WORK INSTRUCTION
Write out, word for word, every line in the data below from the one containing "field, so that no" to the one containing "s.cores c x := rfl", both of them included.

SUPPLIED ENTRIES
★ ★ ★
-- ==== Sys2Proof/Laws/State.lean ====
section
/-! SUPPORT. What each named update of the state and of a core leaves as it was and what it writes, field by field, so that no
proof unfolds a record update. -/

namespace Sys2Proof.Machine

/-! `State.setCore`. -/

@[simp] theorem State.setCore_cyc (s : State) (c : Nat) (x : Core) : (s.setCore c x).cyc = s.cyc := rfl
@[simp] theorem State.setCore_now (s : State) (c : Nat) (x : Core) : (s.setCore c x).now = s.now := rfl
@[simp] theorem State.setCore_mem (s : State) (c : Nat) (x : Core) : (s.setCore c x).mem = s.mem := rfl
@[simp] theorem State.setCore_cores (s : State) (c : Nat) (x : Core) : (s.setCore c x).cores = tPut s.cores c x := rfl
@[simp] theorem State.setCore_rows (s : State) (c : Nat) (x : Core) : (s.setCore c x).rows = s.rows := rfl
@[simp] theorem State.setCore_cls (s : State) (c : Nat) (x : Core) : (s.setCore c x).cls = s.cls := rfl
@[simp] theorem State.setCore_hub (s : State) (c : Nat) (x : Core) : (s.setCore c x).hub = s.hub := rfl
@[simp] theorem State.setCore_sys (s : State) (c : Nat) (x : Core) : (s.setCore c x).sys = s.sys := rfl
@[simp] theorem State.setCore_net (s : State) (c : Nat) (x : Core) : (s.setCore c x).net = s.net := rfl
@[simp] theorem State.setCore_out (s : State) (c : Nat) (x : Core) : (s.setCore c x).out = s.out := rfl
@[simp] theorem State.setCore_hostMem (s : State) (c : Nat) (x : Core) : (s.setCore c x).hostMem = s.hostMem := rfl
@[simp] theorem State.setCore_upsets (s : State) (c : Nat) (x : Core) : (s.setCore c x).upsets = s.upsets := rfl
@[simp] theorem State.setCore_cur (s : State) (c : Nat) (x : Core) : (s.setCore c x).cur = s.cur := rfl
@[simp] theorem State.setCore_phase (s : State) (c : Nat) (x : Core) : (s.setCore c x).phase = s.phase := rfl
@[simp] theorem State.setCore_ir (s : State) (c : Nat) (x : Core) : (s.setCore c x).ir = s.ir := rfl
@[simp] theorem State.setCore_agenda (s : State) (c : Nat) (x : Core) : (s.setCore c x).agenda = s.agenda := rfl
@[simp] theorem State.setCore_nextId (s : State) (c : Nat) (x : Core) : (s.setCore c x).nextId = s.nextId := rfl
@[simp] theorem State.setCore_frac (s : State) (c : Nat) (x : Core) : (s.setCore c x).frac = s.frac := rfl

/-! `State.upd`. -/

@[simp] theorem State.upd_cyc (s : State) (c : Nat) (f : Core → Core) : (s.upd c f).cyc = s.cyc := rfl
@[simp] theorem State.upd_now (s : State) (c : Nat) (f : Core → Core) : (s.upd c f).now = s.now := rfl
@[simp] theorem State.upd_mem (s : State) (c : Nat) (f : Core → Core) : (s.upd c f).mem = s.mem := rfl
@[simp] theorem State.upd_cores (s : State) (c : Nat) (f : Core → Core) : (s.upd c f).cores = tPut s.cores c (f (s.core c)) := rfl
@[simp] theorem State.upd_rows (s : State) (c : Nat) (f : Core → Core) : (s.upd c f).rows = s.rows := rfl
@[simp] theorem State.upd_cls (s : State) (c : Nat) (f : Core → Core) : (s.upd c f).cls = s.cls := rfl
@[simp] theorem State.upd_hub (s : State) (c : Nat) (f : Core → Core) : (s.upd c f).hub = s.hub := rfl
@[simp] theorem State.upd_sys (s : State) (c : Nat) (f : Core → Core) : (s.upd c f).sys = s.sys := rfl
@[simp] theorem State.upd_net (s : State) (c : Nat) (f : Core → Core) : (s.upd c f).net = s.net := rfl
@[simp] theorem State.upd_out (s : State) (c : Nat) (f : Core → Core) : (s.upd c f).out = s.out := rfl
@[simp] theorem State.upd_hostMem (s : State) (c : Nat) (f : Core → Core) : (s.upd c f).hostMem = s.hostMem := rfl
@[simp] theorem State.upd_upsets (s : State) (c : Nat) (f : Core → Core) : (s.upd c f).upsets = s.upsets := rfl
@[simp] theorem State.upd_cur (s : State) (c : Nat) (f : Core → Core) : (s.upd c f).cur = s.cur := rfl
@[simp] theorem State.upd_phase (s : State) (c : Nat) (f : Core → Core) : (s.upd c f).phase = s.phase := rfl
@[simp] theorem State.upd_ir (s : State) (c : Nat) (f : Core → Core) : (s.upd c f).ir = s.ir := rfl
@[simp] theorem State.upd_agenda (s : State) (c : Nat) (f : Core → Core) : (s.upd c f).agenda = s.agenda := rfl
@[simp] theorem State.upd_nextId (s : State) (c : Nat) (f : Core → Core) : (s.upd c f).nextId = s.nextId := rfl
@[simp] theorem State.upd_frac (s : State) (c : Nat) (f : Core → Core) : (s.upd c f).frac = s.frac := rfl

/-! `State.updMe`. -/

@[simp] theorem State.updMe_cyc (s : State) (f : Core → Core) : (s.updMe f).cyc = s.cyc := rfl
@[simp] theorem State.updMe_now (s : State) (f : Core → Core) : (s.updMe f).now = s.now := rfl
@[simp] theorem State.updMe_mem (s : State) (f : Core → Core) : (s.updMe f).mem = s.mem := rfl
@[simp] theorem State.updMe_cores (s : State) (f : Core → Core) : (s.updMe f).cores = tPut s.cores s.cur (f s.me) := rfl
@[simp] theorem State.updMe_rows (s : State) (f : Core → Core) : (s.updMe f).rows = s.rows := rfl
@[simp] theorem State.updMe_cls (s : State) (f : Core → Core) : (s.updMe f).cls = s.cls := rfl
@[simp] theorem State.updMe_hub (s : State) (f : Core → Core) : (s.updMe f).hub = s.hub := rfl
@[simp] theorem State.updMe_sys (s : State) (f : Core → Core) : (s.updMe f).sys = s.sys := rfl
@[simp] theorem State.updMe_net (s : State) (f : Core → Core) : (s.updMe f).net = s.net := rfl
@[simp] theorem State.updMe_out (s : State) (f : Core → Core) : (s.updMe f).out = s.out := rfl
@[simp] theorem State.updMe_hostMem (s : State) (f : Core → Core) : (s.updMe f).hostMem = s.hostMem := rfl
@[simp] theorem State.updMe_upsets (s : State) (f : Core → Core) : (s.updMe f).upsets = s.upsets := rfl
@[simp] theorem State.updMe_cur (s : State) (f : Core → Core) : (s.updMe f).cur = s.cur := rfl
@[simp] theorem State.updMe_phase (s : State) (f : Core → Core) : (s.updMe f).phase = s.phase := rfl
@[simp] theorem State.updMe_ir (s : State) (f : Core → Core) : (s.updMe f).ir = s.ir := rfl
@[simp] theorem State.updMe_agenda (s : State) (f : Core → Core) : (s.updMe f).agenda = s.agenda := rfl
@[simp] theorem State.updMe_nextId (s : State) (f : Core → Core) : (s.updMe f).nextId = s.nextId := rfl
@[simp] theorem State.updMe_frac (s : State) (f : Core → Core) : (s.updMe f).frac = s.frac := rfl

/-! `State.setRow`. -/

@[simp] theorem State.setRow_cyc (s : State) (r : Nat) (x : Row) : (s.setRow r x).cyc = s.cyc := rfl
@[simp] theorem State.setRow_now (s : State) (r : Nat) (x : Row) : (s.setRow r x).now = s.now := rfl
@[simp] theorem State.setRow_mem (s : State) (r : Nat) (x : Row) : (s.setRow r x).mem = s.mem := rfl
@[simp] theorem State.setRow_cores (s : State) (r : Nat) (x : Row) : (s.setRow r x).cores = s.cores := rfl
@[simp] theorem State.setRow_rows (s : State) (r : Nat) (x : Row) : (s.setRow r x).rows = tPut s.rows r x := rfl
@[simp] theorem State.setRow_cls (s : State) (r : Nat) (x : Row) : (s.setRow r x).cls = s.cls := rfl
@[simp] theorem State.setRow_hub (s : State) (r : Nat) (x : Row) : (s.setRow r x).hub = s.hub := rfl
@[simp] theorem State.setRow_sys (s : State) (r : Nat) (x : Row) : (s.setRow r x).sys = s.sys := rfl
@[simp] theorem State.setRow_net (s : State) (r : Nat) (x : Row) : (s.setRow r x).net = s.net := rfl
@[simp] theorem State.setRow_out (s : State) (r : Nat) (x : Row) : (s.setRow r x).out = s.out := rfl
@[simp] theorem State.setRow_hostMem (s : State) (r : Nat) (x : Row) : (s.setRow r x).hostMem = s.hostMem := rfl
@[simp] theorem State.setRow_upsets (s : State) (r : Nat) (x : Row) : (s.setRow r x).upsets = s.upsets := rfl
@[simp] theorem State.setRow_cur (s : State) (r : Nat) (x : Row) : (s.setRow r x).cur = s.cur := rfl
@[simp] theorem State.setRow_phase (s : State) (r : Nat) (x : Row) : (s.setRow r x).phase = s.phase := rfl
@[simp] theorem State.setRow_ir (s : State) (r : Nat) (x : Row) : (s.setRow r x).ir = s.ir := rfl
@[simp] theorem State.setRow_agenda (s : State) (r : Nat) (x : Row) : (s.setRow r x).agenda = s.agenda := rfl
@[simp] theorem State.setRow_nextId (s : State) (r : Nat) (x : Row) : (s.setRow r x).nextId = s.nextId := rfl
@[simp] theorem State.setRow_frac (s : State) (r : Nat) (x : Row) : (s.setRow r x).frac = s.frac := rfl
★ ★ ★
RESPONSE
/-! SUPPORT. What each named update of the state and of a core leaves as it was and what it writes, field by field, so that no
proof unfolds a record update. -/

namespace Sys2Proof.Machine

/-! `State.setCore`. -/

@[simp] theorem State.setCore_cyc (s : State) (c : Nat) (x : Core) : (s.setCore c x).cyc = s.cyc := rfl
@[simp] theorem State.setCore_now (s : State) (c : Nat) (x : Core) : (s.setCore c x).now = s.now := rfl
@[simp] theorem State.setCore_mem (s : State) (c : Nat) (x : Core) : (s.setCore c x).mem = s.mem := rfl
@[simp] theorem State.setCore_cores (s : State) (c : Nat) (x : Core) : (s.setCore c x).cores = tPut s.cores c x := rfl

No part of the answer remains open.